● Task item:
Exactly the lines from the start of the data through the line containing "bits (R100). -/" should be output, with both ends kept and nothing added.
START Listed records
-- ==== Sys2Proof/Machine/Ops.lean ====
section
/-! DEFINITION. The primitives of spec/00_scope.md R14 to R16, the extremal functions and masks of 41_extremal_values.md
R100 to R103 and R107, and the operations over the ports. Every mask and extremal value is defined as a number with its
arm at 64 written out, never by a shift by the word size (R108). -/

namespace Sys2Proof.Machine

/-! ### Value domains (R14) -/

/-- `s64(x)`: the bits of `x` read as a two's-complement integer. -/
def s64 (x : Word) : Int := if x.getLsbD 63 then (x.toNat : Int) - 2 ^ 64 else (x.toNat : Int)

/-- `enc64(n) = n mod 2^64`. -/
def enc64 (n : Int) : Word := BitVec.ofInt 64 n

/-! ### Shifts, total in the amount (R15) -/

/-- Left shift; 0 at 64 and more. -/
def shl64 (x : Word) (k : Nat) : Word := if k ≤ 63 then BitVec.ofNat 64 (x.toNat * 2 ^ k) else 0

/-- Logical right shift; 0 at 64 and more. -/
def lshr64 (x : Word) (k : Nat) : Word := if k ≤ 63 then BitVec.ofNat 64 (x.toNat / 2 ^ k) else 0

/-- Arithmetic right shift, rounding down; at 64 and more, 64 copies of the sign bit. -/
def ashr64 (x : Word) (k : Nat) : Word :=
  if k ≤ 63 then enc64 (s64 x / 2 ^ k) else if x.getLsbD 63 then 0xFFFFFFFFFFFFFFFF else 0

/-! ### Masks and extremal values -/

/-- `ones(k) = 2^k - 1` as a 64-bit value, for `0 <= k <= 64` (R16). -/
def ones (k : Nat) : Word := BitVec.ofNat 64 (2 ^ k - 1)

/-- `umax(w)`, the largest unsigned value of `w` bits (R100). -/
def umax (w : Nat) : Nat := if w ≤ 63 then 2 ^ w - 1 else 2 ^ 64 - 1

/-- `smax(w)`, the largest signed value of `w` bits; -1 at 0 (R101). -/
def smax (w : Nat) : Int := if w = 0 then -1 else if w ≤ 63 then 2 ^ (w - 1) - 1 else 2 ^ 63 - 1

/-- `smin(w)`, the smallest signed value of `w` bits; 0 at 0 (R102). -/
def smin (w : Nat) : Int := if w = 0 then 0 else if w ≤ 63 then -2 ^ (w - 1) else -2 ^ 63

/-- `umax(w)` as a bit pattern: the low `w` bits set (R100). -/
def umaxBits (w : Nat) : Word := BitVec.ofNat 64 (umax w)

/-- `sextw(v, w)`: `v` sign-extended from `w` bits, `1 <= w <= 64`, in the two-shift form (R103). -/
def sextw (v : Word) (w : Nat) : Word := ashr64 (shl64 v (Config.cap - w)) (Config.cap - w)

/-- The sign-extension mask: bits 63 down to `w` (R103). -/
def signmask (w : Nat) : Word := ~~~ ones w

/-- Sign extension in the mask form (R103). -/
def sextwMask (v : Word) (w : Nat) : Word :=
  if v.getLsbD (w - 1) then (v &&& ones w) ||| signmask w else v &&& ones w

/-- The field mask: bits `lsb + width - 1` down to `lsb` (R107). -/
def fieldmask (width lsb : Nat) : Word := shl64 (umaxBits width) lsb

/-! ### The ports -/

/-- The request standing on the ports. -/
def State.request (s : State) : Request := ⟨s.op, s.width, s.lsb, s.word, s.value⟩

/-- The control word standing on the three narrow ports (R62). -/
def State.ctl (s : State) : Ctl := assembleCtl s.op s.width s.lsb

/-- The host drives the three narrow ports from a control word. -/
def State.driveCtl (s : State) (c : Ctl) : State :=
  { s with op := ctlOp c, width := ctlWidth c, lsb := ctlLsb c }

/-- The host drives all five request ports, as one consistent request (70_reset_and_hazards.md R203). -/
def State.present (s : State) (r : Request) : State :=
  { s with op := r.op, width := r.width, lsb := r.lsb, word := r.word, value := r.value }

end Sys2Proof.Machine
end

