-- ==== Sys2Proof/Machine/Extract.lean ====
section
/-! DEFINITION. Field extraction (spec/42_extraction.md): the two-shift algorithm of R120, behind the descriptor check. -/

namespace Sys2Proof.Machine

/-- The field moved to the top of the word, then back down with zeros entering (R121). -/
def extractU (word : Word) (width lsb : Nat) : Word :=
  lshr64 (shl64 word (Config.cap - width - lsb)) (Config.cap - width)

/-- The field moved to the top of the word, then back down with its top bit entering (R122). -/
def extractS (word : Word) (width lsb : Nat) : Word :=
  ashr64 (shl64 word (Config.cap - width - lsb)) (Config.cap - width)

/-- `get_unsigned(word, width, lsb)` (R121). -/
def respGetUnsigned (word : Word) (width lsb : Nat) : Response :=
  guarded (fieldFault width lsb) (.ok (extractU word width lsb))

/-- `get_signed(word, width, lsb)` (R122). -/
def respGetSigned (word : Word) (width lsb : Nat) : Response :=
  guarded (fieldFault width lsb) (.ok (extractS word width lsb))

/-- op 5. -/
def execGetUnsigned (width lsb : Nat) (s : State) : Host.Outcome State Fault Refusal :=
  s.answer (respGetUnsigned s.word width lsb)

/-- op 6. -/
def execGetSigned (width lsb : Nat) (s : State) : Host.Outcome State Fault Refusal :=
  s.answer (respGetSigned s.word width lsb)

end Sys2Proof.Machine
end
END Listed records
● Exercise solution:
-- ==== Sys2Proof/Machine/Ops.lean ====
section
/-! DEFINITION. The primitives of spec/00_scope.md R14 to R16, the extremal functions and masks of 41_extremal_values.md
R100 to R103 and R107, and the operations over the ports. Every mask and extremal value is defined as a number with its
arm at 64 written out, never by a shift by the word size (R108). -/

namespace Sys2Proof.Machine

/-! ### Value domains (R14) -/

/-- `s64(x)`: the bits of `x` read as a two's-complement integer. -/
def s64 (x : Word) : Int := if x.getLsbD 63 then (x.toNat : Int) - 2 ^ 64 else (x.toNat : Int)

/-- `enc64(n) = n mod 2^64`. -/
def enc64 (n : Int) : Word := BitVec.ofInt 64 n

/-! ### Shifts, total in the amount (R15) -/

/-- Left shift; 0 at 64 and more. -/
def shl64 (x : Word) (k : Nat) : Word := if k ≤ 63 then BitVec.ofNat 64 (x.toNat * 2 ^ k) else 0

/-- Logical right shift; 0 at 64 and more. -/
def lshr64 (x : Word) (k : Nat) : Word := if k ≤ 63 then BitVec.ofNat 64 (x.toNat / 2 ^ k) else 0

/-- Arithmetic right shift, rounding down; at 64 and more, 64 copies of the sign bit. -/
def ashr64 (x : Word) (k : Nat) : Word :=
  if k ≤ 63 then enc64 (s64 x / 2 ^ k) else if x.getLsbD 63 then 0xFFFFFFFFFFFFFFFF else 0

/-! ### Masks and extremal values -/

/-- `ones(k) = 2^k - 1` as a 64-bit value, for `0 <= k <= 64` (R16). -/
def ones (k : Nat) : Word := BitVec.ofNat 64 (2 ^ k - 1)

/-- `umax(w)`, the largest unsigned value of `w` bits (R100). -/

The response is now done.